Let's explore a few examples so you can see how easy it is to write temporal queries involving system time. We'll start with the most basic scenario: a situation where you need to access only the most current information.

Imagine that your current and history tables contain the car insurance policy data shown in Table 10 and Table 11. Consider the following query:

Listing 8.
SELECT coverage_amt FROM policy WHERE id = 1111;

As you might expect, DB2 returns one row with a coverage amount of 250000. (This is amount stored in the row that contains current information about Policy 1111.)

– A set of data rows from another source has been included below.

-- ==== Sys2Proof/Syntax.lean ====
section
/-! DEFINITION. The operation words as syntax: one constructor per row of spec/opcode_table.json (spec/30_encoding.md R153). -/

namespace Sys2Proof

/-- The operations of "PPG-VDEC operation words, edition 1". An operand is held as the field of the word
that carries it: `arg` and `t` are `ARG` (bits 15:0), `sel` is `SEL` (bits 23:16), of which only bit 0 may
be set (R154, checked by `Instr.wellFormed`). -/
inductive Instr where
  /-- R231 -/
  | nop
  /-- R232 -/
  | playPause
  /-- R233: `arg` is the speed before sign extension. -/
  | setSpeed (arg : Half)
  /-- R234 -/
  | toggleDir
  /-- R235 -/
  | stepFwd
  /-- R236 -/
  | stepBack
  /-- R237 -/
  | nextStream
  /-- R238 -/
  | prevStream
  /-- R239 -/
  | volUp
  /-- R240 -/
  | volDown
  /-- R401: `t` is a frame row. -/
  | dQvalid (t : Half)
  /-- R402: `t` is a frame row. -/
  | dQoffset (t : Half)
  /-- R403: bit 0 of `sel` is the consumer, `t` is a frame row. -/
  | dAdvance (sel : Byte) (t : Half)
  /-- R406 -/
  | dTick
  /-- R456: bit 0 of `sel` is the audio slot. -/
  | aDone (sel : Byte)
deriving DecidableEq, Repr

end Sys2Proof
end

What happens if you want to work with older versions of data? You simply include one of three supported period specifications in the FROM clause of your query:

  • FOR SYSTEM_TIME AS OF ... enables you to query data as of a certain point in time.
  • FOR SYSTEM_TIME FROM ... TO ... enables you to query data from a certain time to a certain time. DB2 uses an inclusive-exclusive approach for this period specification. In other words, the specified start time is included in the period, but the specified end time is not.
  • FOR SYSTEM_TIME BETWEEN ... AND ... enables you to query data between a range of start/end times. DB2 uses an inclusive-inclusive approach for this period specification. In other words, the specified start and end times are included in the period.

Let's step through an example. To obtain information about the coverage amount recorded in the database for Policy 1111 for 1 Dec 2010, you could write the following query:

Listing 9.
SELECT coverage_amt 
FROM policy FOR SYSTEM_TIME AS OF '2010-12-01' 
WHERE id = 1111;

To resolve this query, DB2 transparently accesses data in the history table to retrieve the correct information (to return a value of 500000 for this query). Note that you didn't need to reference the history table in your query. The FOR SYSTEM_TIME period specification causes DB2 to automatically access the history table as appropriate.

Let's consider another example. To determine the total number of policy records for vehicle A1111 since 30 Nov 2011, you could write the following query:

Listing 10.
SELECT count(*) 
FROM policy FOR SYSTEM_TIME FROM '2011-11-30' 
                              TO '9999-12-30' 
WHERE vin = 'A1111';

Given our sample data, this query returns the value of 2. As shown in Table 10 and Table 11, one row in the current table and one row in the history table (the second row) meet the query's criteria. Note that this query references only the current table in the FROM clause, but DB2 automatically accesses the history table due to the system time period specification.


Tracking effective dates with business time

As mentioned, business time involves tracking when certain business conditions are, were, or will be valid. For example, a given product might have been priced at $45 during one month and $50 another month. Or a credit card may have an interest rate of 16 percent one year and 18 percent the next year. Business time is useful in such situations because it enables applications to track and manage effective dates easily.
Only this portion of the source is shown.